» WORK INSTRUCTIONS
Using the listing below, report all lines holding the word "regions".

==============================

/-! `setBank` -/

@[simp] theorem Dev.setBank_regs (p o a : Nat) (v : Word) : (d.setBank p o a v).regs = d.regs := rfl
@[simp] theorem Dev.setBank_enPend (p o a : Nat) (v : Word) : (d.setBank p o a v).enPend = d.enPend := rfl
@[simp] theorem Dev.setBank_cfg (p o a : Nat) (v : Word) : (d.setBank p o a v).cfg = d.cfg := rfl
@[simp] theorem Dev.setBank_shadow (p o a : Nat) (v : Word) : (d.setBank p o a v).shadow = d.shadow := rfl
@[simp] theorem Dev.setBank_mem (p o a : Nat) (v : Word) : (d.setBank p o a v).mem = d.mem := rfl
@[simp] theorem Dev.setBank_poison (p o a : Nat) (v : Word) : (d.setBank p o a v).poison = d.poison := rfl
@[simp] theorem Dev.setBank_hostMem (p o a : Nat) (v : Word) : (d.setBank p o a v).hostMem = d.hostMem := rfl
@[simp] theorem Dev.setBank_pacer (p o a : Nat) (v : Word) : (d.setBank p o a v).pacer = d.pacer := rfl
@[simp] theorem Dev.setBank_wl (p o a : Nat) (v : Word) : (d.setBank p o a v).wl = d.wl := rfl
@[simp] theorem Dev.setBank_ledger (p o a : Nat) (v : Word) : (d.setBank p o a v).ledger = d.ledger := rfl
@[simp] theorem Dev.setBank_gov (p o a : Nat) (v : Word) : (d.setBank p o a v).gov = d.gov := rfl
@[simp] theorem Dev.setBank_scbs (p o a : Nat) (v : Word) : (d.setBank p o a v).scbs = d.scbs := rfl
@[simp] theorem Dev.setBank_ctxs (p o a : Nat) (v : Word) : (d.setBank p o a v).ctxs = d.ctxs := rfl
@[simp] theorem Dev.setBank_engines (p o a : Nat) (v : Word) : (d.setBank p o a v).engines = d.engines := rfl
@[simp] theorem Dev.setBank_images (p o a : Nat) (v : Word) : (d.setBank p o a v).images = d.images := rfl
@[simp] theorem Dev.setBank_hif (p o a : Nat) (v : Word) : (d.setBank p o a v).hif = d.hif := rfl
@[simp] theorem Dev.setBank_srcs (p o a : Nat) (v : Word) : (d.setBank p o a v).srcs = d.srcs := rfl
@[simp] theorem Dev.setBank_prioStacks (p o a : Nat) (v : Word) : (d.setBank p o a v).prioStacks = d.prioStacks := rfl
@[simp] theorem Dev.setBank_mboxes (p o a : Nat) (v : Word) : (d.setBank p o a v).mboxes = d.mboxes := rfl
@[simp] theorem Dev.setBank_locks (p o a : Nat) (v : Word) : (d.setBank p o a v).locks = d.locks := rfl
@[simp] theorem Dev.setBank_caddy (p o a : Nat) (v : Word) : (d.setBank p o a v).caddy = d.caddy := rfl
@[simp] theorem Dev.setBank_cores (p o a : Nat) (v : Word) : (d.setBank p o a v).cores = d.cores := rfl
@[simp] theorem Dev.setBank_gpi (p o a : Nat) (v : Word) : (d.setBank p o a v).gpi = d.gpi := rfl
@[simp] theorem Dev.setBank_uarts (p o a : Nat) (v : Word) : (d.setBank p o a v).uarts = d.uarts := rfl
@[simp] theorem Dev.setBank_spis (p o a : Nat) (v : Word) : (d.setBank p o a v).spis = d.spis := rfl
@[simp] theorem Dev.setBank_i3cs (p o a : Nat) (v : Word) : (d.setBank p o a v).i3cs = d.i3cs := rfl
@[simp] theorem Dev.setBank_ecp (p o a : Nat) (v : Word) : (d.setBank p o a v).ecp = d.ecp := rfl
@[simp] theorem Dev.setBank_lqs (p o a : Nat) (v : Word) : (d.setBank p o a v).lqs = d.lqs := rfl
@[simp] theorem Dev.setBank_lastCqe (p o a : Nat) (v : Word) : (d.setBank p o a v).lastCqe = d.lastCqe := rfl
@[simp] theorem Dev.setBank_wide (p o a : Nat) (v : Word) : (d.setBank p o a v).wide = d.wide := rfl
@[simp] theorem Dev.setBank_movers (p o a : Nat) (v : Word) : (d.setBank p o a v).movers = d.movers := rfl
@[simp] theorem Dev.setBank_mchans (p o a : Nat) (v : Word) : (d.setBank p o a v).mchans = d.mchans := rfl
@[simp] theorem Dev.setBank_fifos (p o a : Nat) (v : Word) : (d.setBank p o a v).fifos = d.fifos := rfl
@[simp] theorem Dev.setBank_xdt (p o a : Nat) (v : Word) : (d.setBank p o a v).xdt = d.xdt := rfl
@[simp] theorem Dev.setBank_streams (p o a : Nat) (v : Word) : (d.setBank p o a v).streams = d.streams := rfl
@[simp] theorem Dev.setBank_streamWait (p o a : Nat) (v : Word) : (d.setBank p o a v).streamWait = d.streamWait := rfl
@[simp] theorem Dev.setBank_linkLevel (p o a : Nat) (v : Word) : (d.setBank p o a v).linkLevel = d.linkLevel := rfl
@[simp] theorem Dev.setBank_doms (p o a : Nat) (v : Word) : (d.setBank p o a v).doms = d.doms := rfl
@[simp] theorem Dev.setBank_lats (p o a : Nat) (v : Word) : (d.setBank p o a v).lats = d.lats := rfl
@[simp] theorem Dev.setBank_eins (p o a : Nat) (v : Word) : (d.setBank p o a v).eins = d.eins := rfl
@[simp] theorem Dev.setBank_eouts (p o a : Nat) (v : Word) : (d.setBank p o a v).eouts = d.eouts := rfl
@[simp] theorem Dev.setBank_slots (p o a : Nat) (v : Word) : (d.setBank p o a v).slots = d.slots := rfl
@[simp] theorem Dev.setBank_regions (p o a : Nat) (v : Word) : (d.setBank p o a v).regions = d.regions := rfl
@[simp] theorem Dev.setBank_pmic (p o a : Nat) (v : Word) : (d.setBank p o a v).pmic = d.pmic := rfl
@[simp] theorem Dev.setBank_faults (p o a : Nat) (v : Word) : (d.setBank p o a v).faults = d.faults := rfl
@[simp] theorem Dev.setBank_arbs (p o a : Nat) (v : Word) : (d.setBank p o a v).arbs = d.arbs := rfl
@[simp] theorem Dev.setBank_boot (p o a : Nat) (v : Word) : (d.setBank p o a v).boot = d.boot := rfl
@[simp] theorem Dev.setBank_dap (p o a : Nat) (v : Word) : (d.setBank p o a v).dap = d.dap := rfl
@[simp] theorem Dev.setBank_links (p o a : Nat) (v : Word) : (d.setBank p o a v).links = d.links := rfl
@[simp] theorem Dev.setBank_hwtHeld (p o a : Nat) (v : Word) : (d.setBank p o a v).hwtHeld = d.hwtHeld := rfl
@[simp] theorem Dev.setBank_quiesce (p o a : Nat) (v : Word) : (d.setBank p o a v).quiesce = d.quiesce := rfl
@[simp] theorem Dev.setBank_held (p o a : Nat) (v : Word) : (d.setBank p o a v).held = d.held := rfl
@[simp] theorem Dev.setBank_portA (p o a : Nat) (v : Word) : (d.setBank p o a v).portA = d.portA := rfl
@[simp] theorem Dev.setBank_portB (p o a : Nat) (v : Word) : (d.setBank p o a v).portB = d.portB := rfl
@[simp] theorem Dev.setBank_sent (p o a : Nat) (v : Word) : (d.setBank p o a v).sent = d.sent := rfl
@[simp] theorem Dev.setBank_cpl (p o a : Nat) (v : Word) : (d.setBank p o a v).cpl = d.cpl := rfl
@[simp] theorem Dev.setBank_resp (p o a : Nat) (v : Word) : (d.setBank p o a v).resp = d.resp := rfl
@[simp] theorem Dev.setBank_freeCtr (p o a : Nat) (v : Word) : (d.setBank p o a v).freeCtr = d.freeCtr := rfl
@[simp] theorem Dev.setBank_seq (p o a : Nat) (v : Word) : (d.setBank p o a v).seq = d.seq := rfl

/-! `poke` -/

@[simp] theorem Dev.poke_regs (a : Nat) (bs : List Byte) : (d.poke a bs).regs = d.regs := rfl
@[simp] theorem Dev.poke_enPend (a : Nat) (bs : List Byte) : (d.poke a bs).enPend = d.enPend := rfl
@[simp] theorem Dev.poke_cfg (a : Nat) (bs : List Byte) : (d.poke a bs).cfg = d.cfg := rfl
@[simp] theorem Dev.poke_shadow (a : Nat) (bs : List Byte) : (d.poke a bs).shadow = d.shadow := rfl
@[simp] theorem Dev.poke_banked (a : Nat) (bs : List Byte) : (d.poke a bs).banked = d.banked := rfl
@[simp] theorem Dev.poke_poison (a : Nat) (bs : List Byte) : (d.poke a bs).poison = d.poison := rfl
@[simp] theorem Dev.poke_hostMem (a : Nat) (bs : List Byte) : (d.poke a bs).hostMem = d.hostMem := rfl
@[simp] theorem Dev.poke_pacer (a : Nat) (bs : List Byte) : (d.poke a bs).pacer = d.pacer := rfl
@[simp] theorem Dev.poke_wl (a : Nat) (bs : List Byte) : (d.poke a bs).wl = d.wl := rfl
@[simp] theorem Dev.poke_ledger (a : Nat) (bs : List Byte) : (d.poke a bs).ledger = d.ledger := rfl
@[simp] theorem Dev.poke_gov (a : Nat) (bs : List Byte) : (d.poke a bs).gov = d.gov := rfl
@[simp] theorem Dev.poke_scbs (a : Nat) (bs : List Byte) : (d.poke a bs).scbs = d.scbs := rfl
@[simp] theorem Dev.poke_ctxs (a : Nat) (bs : List Byte) : (d.poke a bs).ctxs = d.ctxs := rfl
@[simp] theorem Dev.poke_engines (a : Nat) (bs : List Byte) : (d.poke a bs).engines = d.engines := rfl
@[simp] theorem Dev.poke_images (a : Nat) (bs : List Byte) : (d.poke a bs).images = d.images := rfl
@[simp] theorem Dev.poke_hif (a : Nat) (bs : List Byte) : (d.poke a bs).hif = d.hif := rfl
@[simp] theorem Dev.poke_srcs (a : Nat) (bs : List Byte) : (d.poke a bs).srcs = d.srcs := rfl
@[simp] theorem Dev.poke_prioStacks (a : Nat) (bs : List Byte) : (d.poke a bs).prioStacks = d.prioStacks := rfl
@[simp] theorem Dev.poke_mboxes (a : Nat) (bs : List Byte) : (d.poke a bs).mboxes = d.mboxes := rfl
@[simp] theorem Dev.poke_locks (a : Nat) (bs : List Byte) : (d.poke a bs).locks = d.locks := rfl
@[simp] theorem Dev.poke_caddy (a : Nat) (bs : List Byte) : (d.poke a bs).caddy = d.caddy := rfl
@[simp] theorem Dev.poke_cores (a : Nat) (bs : List Byte) : (d.poke a bs).cores = d.cores := rfl
@[simp] theorem Dev.poke_gpi (a : Nat) (bs : List Byte) : (d.poke a bs).gpi = d.gpi := rfl
@[simp] theorem Dev.poke_uarts (a : Nat) (bs : List Byte) : (d.poke a bs).uarts = d.uarts := rfl
@[simp] theorem Dev.poke_spis (a : Nat) (bs : List Byte) : (d.poke a bs).spis = d.spis := rfl
@[simp] theorem Dev.poke_i3cs (a : Nat) (bs : List Byte) : (d.poke a bs).i3cs = d.i3cs := rfl
@[simp] theorem Dev.poke_ecp (a : Nat) (bs : List Byte) : (d.poke a bs).ecp = d.ecp := rfl
@[simp] theorem Dev.poke_lqs (a : Nat) (bs : List Byte) : (d.poke a bs).lqs = d.lqs := rfl
@[simp] theorem Dev.poke_lastCqe (a : Nat) (bs : List Byte) : (d.poke a bs).lastCqe = d.lastCqe := rfl
@[simp] theorem Dev.poke_wide (a : Nat) (bs : List Byte) : (d.poke a bs).wide = d.wide := rfl
@[simp] theorem Dev.poke_movers (a : Nat) (bs : List Byte) : (d.poke a bs).movers = d.movers := rfl
@[simp] theorem Dev.poke_mchans (a : Nat) (bs : List Byte) : (d.poke a bs).mchans = d.mchans := rfl
@[simp] theorem Dev.poke_fifos (a : Nat) (bs : List Byte) : (d.poke a bs).fifos = d.fifos := rfl
@[simp] theorem Dev.poke_xdt (a : Nat) (bs : List Byte) : (d.poke a bs).xdt = d.xdt := rfl
@[simp] theorem Dev.poke_streams (a : Nat) (bs : List Byte) : (d.poke a bs).streams = d.streams := rfl
@[simp] theorem Dev.poke_streamWait (a : Nat) (bs : List Byte) : (d.poke a bs).streamWait = d.streamWait := rfl
@[simp] theorem Dev.poke_linkLevel (a : Nat) (bs : List Byte) : (d.poke a bs).linkLevel = d.linkLevel := rfl
@[simp] theorem Dev.poke_doms (a : Nat) (bs : List Byte) : (d.poke a bs).doms = d.doms := rfl
@[simp] theorem Dev.poke_lats (a : Nat) (bs : List Byte) : (d.poke a bs).lats = d.lats := rfl
@[simp] theorem Dev.poke_eins (a : Nat) (bs : List Byte) : (d.poke a bs).eins = d.eins := rfl
@[simp] theorem Dev.poke_eouts (a : Nat) (bs : List Byte) : (d.poke a bs).eouts = d.eouts := rfl
@[simp] theorem Dev.poke_slots (a : Nat) (bs : List Byte) : (d.poke a bs).slots = d.slots := rfl
@[simp] theorem Dev.poke_regions (a : Nat) (bs : List Byte) : (d.poke a bs).regions = d.regions := rfl
@[simp] theorem Dev.poke_pmic (a : Nat) (bs : List Byte) : (d.poke a bs).pmic = d.pmic := rfl
@[simp] theorem Dev.poke_faults (a : Nat) (bs : List Byte) : (d.poke a bs).faults = d.faults := rfl
@[simp] theorem Dev.poke_arbs (a : Nat) (bs : List Byte) : (d.poke a bs).arbs = d.arbs := rfl
@[simp] theorem Dev.poke_boot (a : Nat) (bs : List Byte) : (d.poke a bs).boot = d.boot := rfl
@[simp] theorem Dev.poke_dap (a : Nat) (bs : List Byte) : (d.poke a bs).dap = d.dap := rfl
@[simp] theorem Dev.poke_links (a : Nat) (bs : List Byte) : (d.poke a bs).links = d.links := rfl
@[simp] theorem Dev.poke_hwtHeld (a : Nat) (bs : List Byte) : (d.poke a bs).hwtHeld = d.hwtHeld := rfl
@[simp] theorem Dev.poke_quiesce (a : Nat) (bs : List Byte) : (d.poke a bs).quiesce = d.quiesce := rfl
@[simp] theorem Dev.poke_held (a : Nat) (bs : List Byte) : (d.poke a bs).held = d.held := rfl
@[simp] theorem Dev.poke_portA (a : Nat) (bs : List Byte) : (d.poke a bs).portA = d.portA := rfl
@[simp] theorem Dev.poke_portB (a : Nat) (bs : List Byte) : (d.poke a bs).portB = d.portB := rfl
@[simp] theorem Dev.poke_sent (a : Nat) (bs : List Byte) : (d.poke a bs).sent = d.sent := rfl
@[simp] theorem Dev.poke_cpl (a : Nat) (bs : List Byte) : (d.poke a bs).cpl = d.cpl := rfl
@[simp] theorem Dev.poke_resp (a : Nat) (bs : List Byte) : (d.poke a bs).resp = d.resp := rfl
@[simp] theorem Dev.poke_freeCtr (a : Nat) (bs : List Byte) : (d.poke a bs).freeCtr = d.freeCtr := rfl
@[simp] theorem Dev.poke_seq (a : Nat) (bs : List Byte) : (d.poke a bs).seq = d.seq := rfl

==============================

» RESPONSE
@[simp] theorem Dev.setBank_regions (p o a : Nat) (v : Word) : (d.setBank p o a v).regions = d.regions := rfl
@[simp] theorem Dev.poke_regions (a : Nat) (bs : List Byte) : (d.poke a bs).regions = d.regions := rfl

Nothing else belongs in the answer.